Below are several records. Retype exactly those lines running from the one with "def execFclass (f" through the one with "Fmt.f32.nanResult v [x]", end lines included, and no others.
====== Input data
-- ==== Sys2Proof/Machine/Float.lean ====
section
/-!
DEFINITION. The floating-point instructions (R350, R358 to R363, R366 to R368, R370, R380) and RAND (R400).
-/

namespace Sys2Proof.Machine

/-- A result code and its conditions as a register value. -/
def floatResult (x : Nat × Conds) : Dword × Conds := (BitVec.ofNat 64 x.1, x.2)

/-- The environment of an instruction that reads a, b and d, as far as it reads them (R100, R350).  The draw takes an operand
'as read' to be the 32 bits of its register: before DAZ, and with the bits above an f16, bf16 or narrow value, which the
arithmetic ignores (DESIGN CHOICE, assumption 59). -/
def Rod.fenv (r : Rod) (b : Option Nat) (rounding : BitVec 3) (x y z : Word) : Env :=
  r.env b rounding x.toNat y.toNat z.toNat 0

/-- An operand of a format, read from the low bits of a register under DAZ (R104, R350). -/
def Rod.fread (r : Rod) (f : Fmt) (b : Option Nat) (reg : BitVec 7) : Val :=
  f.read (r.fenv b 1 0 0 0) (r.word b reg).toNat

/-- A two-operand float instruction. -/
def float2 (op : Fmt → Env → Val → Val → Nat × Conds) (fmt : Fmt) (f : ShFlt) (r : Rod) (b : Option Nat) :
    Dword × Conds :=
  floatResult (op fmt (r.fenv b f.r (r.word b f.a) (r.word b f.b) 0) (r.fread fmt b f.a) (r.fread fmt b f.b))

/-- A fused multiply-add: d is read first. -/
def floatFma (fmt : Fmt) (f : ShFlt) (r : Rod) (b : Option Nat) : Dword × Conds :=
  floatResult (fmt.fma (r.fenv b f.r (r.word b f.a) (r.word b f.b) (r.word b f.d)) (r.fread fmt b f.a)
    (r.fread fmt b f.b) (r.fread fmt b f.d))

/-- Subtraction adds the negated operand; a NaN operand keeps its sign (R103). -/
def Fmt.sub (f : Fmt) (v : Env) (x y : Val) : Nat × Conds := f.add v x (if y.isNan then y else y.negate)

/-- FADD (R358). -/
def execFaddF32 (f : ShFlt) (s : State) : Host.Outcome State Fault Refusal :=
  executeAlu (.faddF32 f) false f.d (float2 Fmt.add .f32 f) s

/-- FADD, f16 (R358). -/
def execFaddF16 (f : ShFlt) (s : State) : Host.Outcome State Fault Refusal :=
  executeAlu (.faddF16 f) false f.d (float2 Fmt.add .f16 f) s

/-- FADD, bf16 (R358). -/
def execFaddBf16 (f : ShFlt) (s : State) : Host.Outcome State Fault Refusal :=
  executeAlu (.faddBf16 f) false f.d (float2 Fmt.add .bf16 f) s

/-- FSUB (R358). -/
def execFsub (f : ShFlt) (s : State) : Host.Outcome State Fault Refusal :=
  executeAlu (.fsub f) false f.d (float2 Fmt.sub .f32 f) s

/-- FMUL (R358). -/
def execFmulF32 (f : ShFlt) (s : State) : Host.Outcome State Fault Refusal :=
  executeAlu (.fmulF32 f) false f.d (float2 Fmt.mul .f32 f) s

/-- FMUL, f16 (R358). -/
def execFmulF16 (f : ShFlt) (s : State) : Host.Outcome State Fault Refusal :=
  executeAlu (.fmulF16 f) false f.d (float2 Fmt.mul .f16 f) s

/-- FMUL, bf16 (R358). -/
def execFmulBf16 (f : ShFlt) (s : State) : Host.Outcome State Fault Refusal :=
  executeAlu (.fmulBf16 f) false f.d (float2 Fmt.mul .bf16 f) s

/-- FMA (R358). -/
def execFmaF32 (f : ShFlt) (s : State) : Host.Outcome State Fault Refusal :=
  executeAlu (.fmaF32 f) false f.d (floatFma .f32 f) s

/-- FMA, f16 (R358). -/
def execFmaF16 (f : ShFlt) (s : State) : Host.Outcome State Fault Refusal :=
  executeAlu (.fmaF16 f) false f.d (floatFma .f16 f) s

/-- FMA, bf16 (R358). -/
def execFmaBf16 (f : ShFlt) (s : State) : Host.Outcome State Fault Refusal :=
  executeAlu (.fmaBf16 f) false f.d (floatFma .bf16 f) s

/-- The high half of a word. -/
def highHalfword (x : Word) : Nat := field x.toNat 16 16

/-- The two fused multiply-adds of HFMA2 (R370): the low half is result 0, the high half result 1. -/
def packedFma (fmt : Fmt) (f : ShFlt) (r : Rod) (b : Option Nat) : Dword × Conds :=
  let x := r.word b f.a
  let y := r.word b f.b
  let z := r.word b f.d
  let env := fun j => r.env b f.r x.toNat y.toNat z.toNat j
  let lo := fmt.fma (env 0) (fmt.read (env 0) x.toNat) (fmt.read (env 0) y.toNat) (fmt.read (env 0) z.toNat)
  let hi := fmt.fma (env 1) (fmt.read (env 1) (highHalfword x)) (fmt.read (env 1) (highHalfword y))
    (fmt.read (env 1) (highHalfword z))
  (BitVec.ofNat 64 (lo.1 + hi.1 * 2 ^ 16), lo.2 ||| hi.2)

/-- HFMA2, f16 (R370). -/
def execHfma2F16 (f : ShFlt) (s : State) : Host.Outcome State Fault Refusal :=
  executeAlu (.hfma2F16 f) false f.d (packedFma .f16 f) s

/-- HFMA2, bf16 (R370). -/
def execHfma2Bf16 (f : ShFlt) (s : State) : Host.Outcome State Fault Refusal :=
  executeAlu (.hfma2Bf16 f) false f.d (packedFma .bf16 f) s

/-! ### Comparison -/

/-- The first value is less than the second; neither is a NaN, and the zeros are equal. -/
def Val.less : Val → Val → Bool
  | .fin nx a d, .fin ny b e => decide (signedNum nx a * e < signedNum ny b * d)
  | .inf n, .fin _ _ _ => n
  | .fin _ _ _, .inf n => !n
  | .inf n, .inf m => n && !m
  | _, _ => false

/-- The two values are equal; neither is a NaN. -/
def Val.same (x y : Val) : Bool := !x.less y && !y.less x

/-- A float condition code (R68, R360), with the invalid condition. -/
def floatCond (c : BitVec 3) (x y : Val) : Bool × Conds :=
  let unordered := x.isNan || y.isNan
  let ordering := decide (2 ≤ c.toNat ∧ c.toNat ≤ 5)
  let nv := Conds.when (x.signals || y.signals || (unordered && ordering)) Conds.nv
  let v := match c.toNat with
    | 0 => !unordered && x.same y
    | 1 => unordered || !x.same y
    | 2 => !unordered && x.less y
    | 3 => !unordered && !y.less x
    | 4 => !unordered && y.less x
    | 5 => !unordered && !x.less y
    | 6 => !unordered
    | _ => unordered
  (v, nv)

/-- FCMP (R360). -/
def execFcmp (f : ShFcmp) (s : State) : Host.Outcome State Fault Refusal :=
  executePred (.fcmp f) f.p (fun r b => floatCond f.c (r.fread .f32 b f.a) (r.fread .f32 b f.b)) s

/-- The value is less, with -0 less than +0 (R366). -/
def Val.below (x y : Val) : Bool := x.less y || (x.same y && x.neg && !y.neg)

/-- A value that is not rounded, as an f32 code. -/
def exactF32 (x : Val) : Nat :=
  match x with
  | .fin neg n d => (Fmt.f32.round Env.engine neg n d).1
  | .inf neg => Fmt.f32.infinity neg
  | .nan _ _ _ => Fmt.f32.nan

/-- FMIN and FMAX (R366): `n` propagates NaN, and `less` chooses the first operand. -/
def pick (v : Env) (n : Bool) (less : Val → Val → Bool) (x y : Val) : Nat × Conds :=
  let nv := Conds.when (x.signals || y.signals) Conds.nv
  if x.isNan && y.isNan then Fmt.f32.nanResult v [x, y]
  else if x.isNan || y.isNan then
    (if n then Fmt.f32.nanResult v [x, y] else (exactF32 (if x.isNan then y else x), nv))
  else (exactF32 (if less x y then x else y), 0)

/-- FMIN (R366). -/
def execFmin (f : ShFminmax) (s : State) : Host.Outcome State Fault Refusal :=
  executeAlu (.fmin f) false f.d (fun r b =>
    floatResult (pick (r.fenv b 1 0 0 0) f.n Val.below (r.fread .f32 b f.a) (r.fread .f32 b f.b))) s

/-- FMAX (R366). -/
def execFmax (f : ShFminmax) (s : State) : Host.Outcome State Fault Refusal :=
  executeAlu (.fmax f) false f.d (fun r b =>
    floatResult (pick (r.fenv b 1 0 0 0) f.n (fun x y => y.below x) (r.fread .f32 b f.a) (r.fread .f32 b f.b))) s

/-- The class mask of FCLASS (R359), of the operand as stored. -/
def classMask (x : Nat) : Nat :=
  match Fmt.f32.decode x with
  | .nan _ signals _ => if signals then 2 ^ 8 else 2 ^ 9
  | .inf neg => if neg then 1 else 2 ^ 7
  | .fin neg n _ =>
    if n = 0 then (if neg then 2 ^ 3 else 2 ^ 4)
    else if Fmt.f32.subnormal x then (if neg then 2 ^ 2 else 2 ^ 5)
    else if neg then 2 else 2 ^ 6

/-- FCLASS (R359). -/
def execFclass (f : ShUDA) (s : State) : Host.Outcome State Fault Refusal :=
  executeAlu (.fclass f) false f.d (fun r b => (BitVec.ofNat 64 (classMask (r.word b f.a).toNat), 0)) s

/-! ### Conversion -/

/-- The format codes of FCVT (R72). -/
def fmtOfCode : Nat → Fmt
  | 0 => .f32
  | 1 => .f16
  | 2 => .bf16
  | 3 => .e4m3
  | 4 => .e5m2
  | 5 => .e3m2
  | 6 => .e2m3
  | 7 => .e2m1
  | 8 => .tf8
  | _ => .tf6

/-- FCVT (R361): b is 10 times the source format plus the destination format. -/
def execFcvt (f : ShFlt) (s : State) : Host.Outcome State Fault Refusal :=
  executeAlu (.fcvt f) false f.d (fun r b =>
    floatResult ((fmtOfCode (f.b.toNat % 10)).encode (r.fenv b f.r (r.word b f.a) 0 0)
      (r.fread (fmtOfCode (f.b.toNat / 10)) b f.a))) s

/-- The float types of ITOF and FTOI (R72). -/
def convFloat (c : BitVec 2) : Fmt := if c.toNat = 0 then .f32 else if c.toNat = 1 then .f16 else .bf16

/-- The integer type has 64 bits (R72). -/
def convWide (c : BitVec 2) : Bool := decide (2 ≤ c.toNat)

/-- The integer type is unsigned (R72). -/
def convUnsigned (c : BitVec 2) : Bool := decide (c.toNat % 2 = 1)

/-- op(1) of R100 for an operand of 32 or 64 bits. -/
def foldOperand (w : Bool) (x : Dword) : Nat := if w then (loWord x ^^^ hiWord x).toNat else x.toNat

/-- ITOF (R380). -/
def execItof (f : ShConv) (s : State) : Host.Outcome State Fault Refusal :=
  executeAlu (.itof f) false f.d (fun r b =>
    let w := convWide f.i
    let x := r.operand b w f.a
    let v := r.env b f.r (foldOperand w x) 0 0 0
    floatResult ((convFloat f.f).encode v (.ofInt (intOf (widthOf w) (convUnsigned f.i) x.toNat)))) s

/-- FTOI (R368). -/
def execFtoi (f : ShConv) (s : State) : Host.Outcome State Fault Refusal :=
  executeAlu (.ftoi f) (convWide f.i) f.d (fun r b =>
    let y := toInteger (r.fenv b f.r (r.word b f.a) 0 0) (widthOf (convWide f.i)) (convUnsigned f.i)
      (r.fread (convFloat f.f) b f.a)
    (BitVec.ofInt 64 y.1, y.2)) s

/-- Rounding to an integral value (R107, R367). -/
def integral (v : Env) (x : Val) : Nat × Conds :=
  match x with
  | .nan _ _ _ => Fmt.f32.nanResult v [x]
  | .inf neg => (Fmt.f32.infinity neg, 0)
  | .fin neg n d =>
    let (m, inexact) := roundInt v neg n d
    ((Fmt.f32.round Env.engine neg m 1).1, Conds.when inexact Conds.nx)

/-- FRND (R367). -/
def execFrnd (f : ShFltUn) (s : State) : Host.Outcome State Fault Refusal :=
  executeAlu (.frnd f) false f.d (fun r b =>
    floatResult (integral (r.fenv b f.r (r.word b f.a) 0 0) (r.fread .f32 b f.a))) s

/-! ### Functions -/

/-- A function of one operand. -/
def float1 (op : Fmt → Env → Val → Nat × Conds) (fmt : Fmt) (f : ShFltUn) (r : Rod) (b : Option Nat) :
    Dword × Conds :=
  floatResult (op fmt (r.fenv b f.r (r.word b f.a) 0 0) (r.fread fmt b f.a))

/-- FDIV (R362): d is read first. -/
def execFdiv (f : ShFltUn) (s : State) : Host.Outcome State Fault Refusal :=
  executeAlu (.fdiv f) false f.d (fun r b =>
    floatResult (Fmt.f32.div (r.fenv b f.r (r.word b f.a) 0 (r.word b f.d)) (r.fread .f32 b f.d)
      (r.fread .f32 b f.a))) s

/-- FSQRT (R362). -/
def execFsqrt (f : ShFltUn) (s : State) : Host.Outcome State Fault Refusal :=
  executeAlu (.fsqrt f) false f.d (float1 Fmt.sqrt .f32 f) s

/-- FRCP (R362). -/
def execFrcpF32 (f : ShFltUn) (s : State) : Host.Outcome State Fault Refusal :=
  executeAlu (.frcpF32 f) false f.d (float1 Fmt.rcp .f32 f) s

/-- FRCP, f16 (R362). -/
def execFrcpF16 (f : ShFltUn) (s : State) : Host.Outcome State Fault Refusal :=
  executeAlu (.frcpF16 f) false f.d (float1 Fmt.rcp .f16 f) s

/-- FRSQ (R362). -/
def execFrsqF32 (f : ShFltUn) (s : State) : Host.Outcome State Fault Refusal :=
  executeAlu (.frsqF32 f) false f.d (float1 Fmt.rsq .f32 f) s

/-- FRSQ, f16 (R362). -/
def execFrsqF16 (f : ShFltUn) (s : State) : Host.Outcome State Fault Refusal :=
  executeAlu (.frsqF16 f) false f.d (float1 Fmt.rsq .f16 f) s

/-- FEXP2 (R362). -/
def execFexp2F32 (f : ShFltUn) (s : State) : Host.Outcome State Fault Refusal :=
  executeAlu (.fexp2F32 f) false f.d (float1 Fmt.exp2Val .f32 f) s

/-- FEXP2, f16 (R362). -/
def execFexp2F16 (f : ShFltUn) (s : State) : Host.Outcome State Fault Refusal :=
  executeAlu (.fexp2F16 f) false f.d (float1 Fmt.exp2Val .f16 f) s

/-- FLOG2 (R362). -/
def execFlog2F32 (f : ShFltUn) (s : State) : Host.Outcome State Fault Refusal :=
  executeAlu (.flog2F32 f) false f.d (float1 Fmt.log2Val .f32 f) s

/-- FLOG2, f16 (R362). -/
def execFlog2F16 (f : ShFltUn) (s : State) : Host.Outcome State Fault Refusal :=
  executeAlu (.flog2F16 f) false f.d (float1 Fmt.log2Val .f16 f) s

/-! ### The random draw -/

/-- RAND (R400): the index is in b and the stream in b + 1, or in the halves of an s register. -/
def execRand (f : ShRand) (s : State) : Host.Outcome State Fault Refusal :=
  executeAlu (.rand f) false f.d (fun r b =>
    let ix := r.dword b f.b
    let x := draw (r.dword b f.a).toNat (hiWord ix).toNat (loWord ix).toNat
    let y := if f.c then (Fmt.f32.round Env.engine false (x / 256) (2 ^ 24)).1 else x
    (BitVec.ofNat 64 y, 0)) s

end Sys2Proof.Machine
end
============
====== Input data
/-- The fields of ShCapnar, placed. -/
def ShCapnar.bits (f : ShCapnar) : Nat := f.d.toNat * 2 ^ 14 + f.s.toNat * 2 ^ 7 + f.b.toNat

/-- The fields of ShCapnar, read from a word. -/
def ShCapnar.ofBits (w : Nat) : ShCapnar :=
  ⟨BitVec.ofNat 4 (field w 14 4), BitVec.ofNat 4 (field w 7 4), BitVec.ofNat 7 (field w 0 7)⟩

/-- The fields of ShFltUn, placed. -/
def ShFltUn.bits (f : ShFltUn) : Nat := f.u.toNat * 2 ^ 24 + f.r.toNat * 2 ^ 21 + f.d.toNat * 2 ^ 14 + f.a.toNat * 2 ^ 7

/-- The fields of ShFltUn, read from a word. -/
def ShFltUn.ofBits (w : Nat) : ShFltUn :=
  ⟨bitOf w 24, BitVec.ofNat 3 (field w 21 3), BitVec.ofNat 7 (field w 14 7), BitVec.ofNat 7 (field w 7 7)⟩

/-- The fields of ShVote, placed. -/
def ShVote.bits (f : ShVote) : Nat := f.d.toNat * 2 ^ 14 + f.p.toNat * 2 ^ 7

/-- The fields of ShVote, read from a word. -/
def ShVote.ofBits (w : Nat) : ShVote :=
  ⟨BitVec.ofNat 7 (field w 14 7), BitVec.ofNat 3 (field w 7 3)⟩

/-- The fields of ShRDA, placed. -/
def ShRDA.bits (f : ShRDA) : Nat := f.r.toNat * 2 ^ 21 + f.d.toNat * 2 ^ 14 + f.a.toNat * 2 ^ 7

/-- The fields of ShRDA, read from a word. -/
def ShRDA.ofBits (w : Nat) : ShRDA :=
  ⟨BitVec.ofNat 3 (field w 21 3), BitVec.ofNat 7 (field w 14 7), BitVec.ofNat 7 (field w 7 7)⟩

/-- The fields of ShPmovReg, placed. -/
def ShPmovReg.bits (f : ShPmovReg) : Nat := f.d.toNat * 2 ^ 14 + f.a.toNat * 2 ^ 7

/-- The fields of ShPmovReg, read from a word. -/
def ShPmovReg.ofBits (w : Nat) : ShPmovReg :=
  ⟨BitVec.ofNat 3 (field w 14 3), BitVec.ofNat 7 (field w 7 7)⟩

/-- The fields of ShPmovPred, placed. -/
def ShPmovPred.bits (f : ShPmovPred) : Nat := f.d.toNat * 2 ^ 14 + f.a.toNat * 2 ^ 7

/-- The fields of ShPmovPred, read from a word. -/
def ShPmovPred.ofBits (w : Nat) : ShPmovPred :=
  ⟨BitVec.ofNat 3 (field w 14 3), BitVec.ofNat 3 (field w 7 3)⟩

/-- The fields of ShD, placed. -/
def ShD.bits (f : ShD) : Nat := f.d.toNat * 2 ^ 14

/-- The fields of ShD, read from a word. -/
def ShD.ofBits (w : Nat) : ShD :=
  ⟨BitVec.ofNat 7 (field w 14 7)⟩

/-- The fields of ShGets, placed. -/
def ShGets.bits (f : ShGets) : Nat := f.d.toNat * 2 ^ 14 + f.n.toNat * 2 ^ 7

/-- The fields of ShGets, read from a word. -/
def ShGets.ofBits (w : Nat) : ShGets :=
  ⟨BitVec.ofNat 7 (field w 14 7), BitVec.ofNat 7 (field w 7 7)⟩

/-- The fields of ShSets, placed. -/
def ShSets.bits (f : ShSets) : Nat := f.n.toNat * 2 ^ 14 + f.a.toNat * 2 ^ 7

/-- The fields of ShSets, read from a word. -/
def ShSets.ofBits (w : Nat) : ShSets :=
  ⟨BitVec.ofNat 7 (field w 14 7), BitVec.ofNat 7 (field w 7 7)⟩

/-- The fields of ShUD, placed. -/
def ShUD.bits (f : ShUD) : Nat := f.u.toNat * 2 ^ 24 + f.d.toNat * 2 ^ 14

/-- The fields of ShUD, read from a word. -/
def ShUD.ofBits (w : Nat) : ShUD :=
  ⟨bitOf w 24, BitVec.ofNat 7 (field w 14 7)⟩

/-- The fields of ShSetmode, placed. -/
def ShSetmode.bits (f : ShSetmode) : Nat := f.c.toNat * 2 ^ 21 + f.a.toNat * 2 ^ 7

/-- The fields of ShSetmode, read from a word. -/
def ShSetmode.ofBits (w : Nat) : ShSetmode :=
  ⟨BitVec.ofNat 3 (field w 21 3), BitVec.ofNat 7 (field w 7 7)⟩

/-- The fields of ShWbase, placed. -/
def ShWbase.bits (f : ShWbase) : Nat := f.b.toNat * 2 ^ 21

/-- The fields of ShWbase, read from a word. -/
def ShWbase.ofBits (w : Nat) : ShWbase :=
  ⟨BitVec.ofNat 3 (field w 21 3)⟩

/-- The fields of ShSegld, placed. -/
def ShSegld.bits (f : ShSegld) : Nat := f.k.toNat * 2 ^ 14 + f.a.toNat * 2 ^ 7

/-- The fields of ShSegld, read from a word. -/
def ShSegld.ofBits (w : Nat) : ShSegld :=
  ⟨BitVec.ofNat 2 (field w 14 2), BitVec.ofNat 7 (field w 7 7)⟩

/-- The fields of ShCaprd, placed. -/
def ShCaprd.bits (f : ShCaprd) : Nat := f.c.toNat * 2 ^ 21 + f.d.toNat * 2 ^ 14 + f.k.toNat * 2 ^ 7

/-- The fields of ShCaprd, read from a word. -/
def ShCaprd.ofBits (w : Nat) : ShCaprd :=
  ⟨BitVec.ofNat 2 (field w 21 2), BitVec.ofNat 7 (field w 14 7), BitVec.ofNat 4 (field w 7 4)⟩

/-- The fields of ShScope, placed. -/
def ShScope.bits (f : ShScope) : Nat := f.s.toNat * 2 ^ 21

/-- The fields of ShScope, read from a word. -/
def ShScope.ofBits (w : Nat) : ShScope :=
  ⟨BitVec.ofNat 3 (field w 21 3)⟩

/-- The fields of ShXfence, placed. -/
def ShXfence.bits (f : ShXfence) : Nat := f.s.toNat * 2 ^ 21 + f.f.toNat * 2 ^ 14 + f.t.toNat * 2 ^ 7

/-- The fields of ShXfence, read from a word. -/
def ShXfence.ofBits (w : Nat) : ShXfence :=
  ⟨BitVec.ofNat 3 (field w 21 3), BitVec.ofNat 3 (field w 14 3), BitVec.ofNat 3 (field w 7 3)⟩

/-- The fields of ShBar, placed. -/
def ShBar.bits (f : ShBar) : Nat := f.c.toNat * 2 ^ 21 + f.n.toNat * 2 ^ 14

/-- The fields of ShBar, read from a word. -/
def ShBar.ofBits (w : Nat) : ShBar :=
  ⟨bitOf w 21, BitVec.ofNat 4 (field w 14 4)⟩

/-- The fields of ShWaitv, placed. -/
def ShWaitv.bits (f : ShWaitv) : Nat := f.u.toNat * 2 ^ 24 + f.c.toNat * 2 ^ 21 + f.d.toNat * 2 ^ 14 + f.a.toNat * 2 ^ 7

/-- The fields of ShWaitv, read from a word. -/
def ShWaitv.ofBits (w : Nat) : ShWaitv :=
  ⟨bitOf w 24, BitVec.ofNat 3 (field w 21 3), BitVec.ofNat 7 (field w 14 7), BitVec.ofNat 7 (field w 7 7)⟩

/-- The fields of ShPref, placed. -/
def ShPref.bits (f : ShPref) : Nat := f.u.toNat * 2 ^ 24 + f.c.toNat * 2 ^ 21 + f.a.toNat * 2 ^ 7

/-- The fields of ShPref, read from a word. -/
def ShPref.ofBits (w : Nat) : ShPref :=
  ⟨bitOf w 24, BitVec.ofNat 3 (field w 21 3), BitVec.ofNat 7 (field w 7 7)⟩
============
## Task response
def execFclass (f : ShUDA) (s : State) : Host.Outcome State Fault Refusal :=
  executeAlu (.fclass f) false f.d (fun r b => (BitVec.ofNat 64 (classMask (r.word b f.a).toNat), 0)) s

/-! ### Conversion -/

/-- The format codes of FCVT (R72). -/
def fmtOfCode : Nat → Fmt
  | 0 => .f32
  | 1 => .f16
  | 2 => .bf16
  | 3 => .e4m3
  | 4 => .e5m2
  | 5 => .e3m2
  | 6 => .e2m3
  | 7 => .e2m1
  | 8 => .tf8
  | _ => .tf6

/-- FCVT (R361): b is 10 times the source format plus the destination format. -/
def execFcvt (f : ShFlt) (s : State) : Host.Outcome State Fault Refusal :=
  executeAlu (.fcvt f) false f.d (fun r b =>
    floatResult ((fmtOfCode (f.b.toNat % 10)).encode (r.fenv b f.r (r.word b f.a) 0 0)
      (r.fread (fmtOfCode (f.b.toNat / 10)) b f.a))) s

/-- The float types of ITOF and FTOI (R72). -/
def convFloat (c : BitVec 2) : Fmt := if c.toNat = 0 then .f32 else if c.toNat = 1 then .f16 else .bf16

/-- The integer type has 64 bits (R72). -/
def convWide (c : BitVec 2) : Bool := decide (2 ≤ c.toNat)

/-- The integer type is unsigned (R72). -/
def convUnsigned (c : BitVec 2) : Bool := decide (c.toNat % 2 = 1)

/-- op(1) of R100 for an operand of 32 or 64 bits. -/
def foldOperand (w : Bool) (x : Dword) : Nat := if w then (loWord x ^^^ hiWord x).toNat else x.toNat

/-- ITOF (R380). -/
def execItof (f : ShConv) (s : State) : Host.Outcome State Fault Refusal :=
  executeAlu (.itof f) false f.d (fun r b =>
    let w := convWide f.i
    let x := r.operand b w f.a
    let v := r.env b f.r (foldOperand w x) 0 0 0
    floatResult ((convFloat f.f).encode v (.ofInt (intOf (widthOf w) (convUnsigned f.i) x.toNat)))) s

/-- FTOI (R368). -/
def execFtoi (f : ShConv) (s : State) : Host.Outcome State Fault Refusal :=
  executeAlu (.ftoi f) (convWide f.i) f.d (fun r b =>
    let y := toInteger (r.fenv b f.r (r.word b f.a) 0 0) (widthOf (convWide f.i)) (convUnsigned f.i)
      (r.fread (convFloat f.f) b f.a)
    (BitVec.ofInt 64 y.1, y.2)) s

/-- Rounding to an integral value (R107, R367). -/
def integral (v : Env) (x : Val) : Nat × Conds :=
  match x with
  | .nan _ _ _ => Fmt.f32.nanResult v [x]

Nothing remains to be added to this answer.